• [Work order] Find the word "Statement" below. Copy each line that has it.

Collected data entries:
Content starts

theorem RoundTrip.ald1 (d : BitVec 6) (a : BitVec 6) (i : BitVec 11) : RoundTrip.Statement (.ald1 d a i) := by
  have hd := d.isLt
  have ha := a.isLt
  have hi := i.isLt
  refine RoundTrip.of_pick (e := .a) rfl ?_ ?_ ?_ <;> simp only [put]
  · omega
  · simp only [Eng.code]; omega
  · generalize hn : (830472192 + d.toNat * 2 ^ 17 + a.toNat * 2 ^ 11 + i.toNat * 2 ^ 0 : Nat) = z
    have s0 : z / 2 ^ 23 % 64 = 35 := by omega
    have se : z / 2 ^ 29 % 8 = Eng.code .a := by simp only [Eng.code]; omega
    rw [pick_own se (by rw [s0]; rfl)]
    show pickA z = _; rw [pickA, s0]
    have fd : fld _ 17 z = d := fld_eq (by omega)
    have fa : fld _ 11 z = a := fld_eq (by omega)
    have fi : fld _ 0 z = i := fld_eq (by omega)
    show Except.ok (Instr.ald1 (fld _ 17 z) (fld _ 11 z) (fld _ 0 z)) = _
    rw [fd, fa, fi]

theorem RoundTrip.ast1 (d : BitVec 6) (a : BitVec 6) (i : BitVec 11) : RoundTrip.Statement (.ast1 d a i) := by
  have hd := d.isLt
  have ha := a.isLt
  have hi := i.isLt
  refine RoundTrip.of_pick (e := .a) rfl ?_ ?_ ?_ <;> simp only [put]
  · omega
  · simp only [Eng.code]; omega
  · generalize hn : (838860800 + d.toNat * 2 ^ 17 + a.toNat * 2 ^ 11 + i.toNat * 2 ^ 0 : Nat) = z
    have s0 : z / 2 ^ 23 % 64 = 36 := by omega
    have se : z / 2 ^ 29 % 8 = Eng.code .a := by simp only [Eng.code]; omega
    rw [pick_own se (by rw [s0]; rfl)]
    show pickA z = _; rw [pickA, s0]
    have fd : fld _ 17 z = d := fld_eq (by omega)
    have fa : fld _ 11 z = a := fld_eq (by omega)
    have fi : fld _ 0 z = i := fld_eq (by omega)
    show Except.ok (Instr.ast1 (fld _ 17 z) (fld _ 11 z) (fld _ 0 z)) = _
    rw [fd, fa, fi]

theorem RoundTrip.vadd (d : BitVec 6) (a : BitVec 6) (b : BitVec 6) (f : BitVec 5) : RoundTrip.Statement (.vadd d a b f) := by
  have hd := d.isLt
  have ha := a.isLt
  have hb := b.isLt
  have hf := f.isLt
  refine RoundTrip.of_pick (e := .v) rfl ?_ ?_ ?_ <;> simp only [put]
  · omega
  · simp only [Eng.code]; omega
  · generalize hn : (1275068416 + d.toNat * 2 ^ 17 + a.toNat * 2 ^ 11 + b.toNat * 2 ^ 5 + f.toNat * 2 ^ 0 : Nat) = z
    have s0 : z / 2 ^ 23 % 64 = 24 := by omega
    have se : z / 2 ^ 29 % 8 = Eng.code .v := by simp only [Eng.code]; omega
    rw [pick_own se (by rw [s0]; rfl)]
    show pickV z = _; rw [pickV, s0]
    have fd : fld _ 17 z = d := fld_eq (by omega)
    have fa : fld _ 11 z = a := fld_eq (by omega)
    have fb : fld _ 5 z = b := fld_eq (by omega)
    have ff : fld _ 0 z = f := fld_eq (by omega)
    show Except.ok (Instr.vadd (fld _ 17 z) (fld _ 11 z) (fld _ 5 z) (fld _ 0 z)) = _
    rw [fd, fa, fb, ff]

theorem RoundTrip.vsub (d : BitVec 6) (a : BitVec 6) (b : BitVec 6) (f : BitVec 5) : RoundTrip.Statement (.vsub d a b f) := by
  have hd := d.isLt
  have ha := a.isLt
  have hb := b.isLt
  have hf := f.isLt
  refine RoundTrip.of_pick (e := .v) rfl ?_ ?_ ?_ <;> simp only [put]
  · omega
  · simp only [Eng.code]; omega
  · generalize hn : (1283457024 + d.toNat * 2 ^ 17 + a.toNat * 2 ^ 11 + b.toNat * 2 ^ 5 + f.toNat * 2 ^ 0 : Nat) = z
    have s0 : z / 2 ^ 23 % 64 = 25 := by omega
    have se : z / 2 ^ 29 % 8 = Eng.code .v := by simp only [Eng.code]; omega
    rw [pick_own se (by rw [s0]; rfl)]
    show pickV z = _; rw [pickV, s0]
    have fd : fld _ 17 z = d := fld_eq (by omega)
    have fa : fld _ 11 z = a := fld_eq (by omega)
    have fb : fld _ 5 z = b := fld_eq (by omega)
    have ff : fld _ 0 z = f := fld_eq (by omega)
    show Except.ok (Instr.vsub (fld _ 17 z) (fld _ 11 z) (fld _ 5 z) (fld _ 0 z)) = _
    rw [fd, fa, fb, ff]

Content ends

• [Response to this exercise]
theorem RoundTrip.ald1 (d : BitVec 6) (a : BitVec 6) (i : BitVec 11) : RoundTrip.Statement (.ald1 d a i) := by
theorem RoundTrip.ast1 (d : BitVec 6) (a : BitVec 6) (i : BitVec 11) : RoundTrip.Statement (.ast1 d a i) := by
theorem RoundTrip.vadd (d : BitVec 6) (a : BitVec 6) (b : BitVec 6) (f : BitVec 5) : RoundTrip.Statement (.vadd d a b f) := by
theorem RoundTrip.vsub (d : BitVec 6) (a : BitVec 6) (b : BitVec 6) (f : BitVec 5) : RoundTrip.Statement (.vsub d a b f) := by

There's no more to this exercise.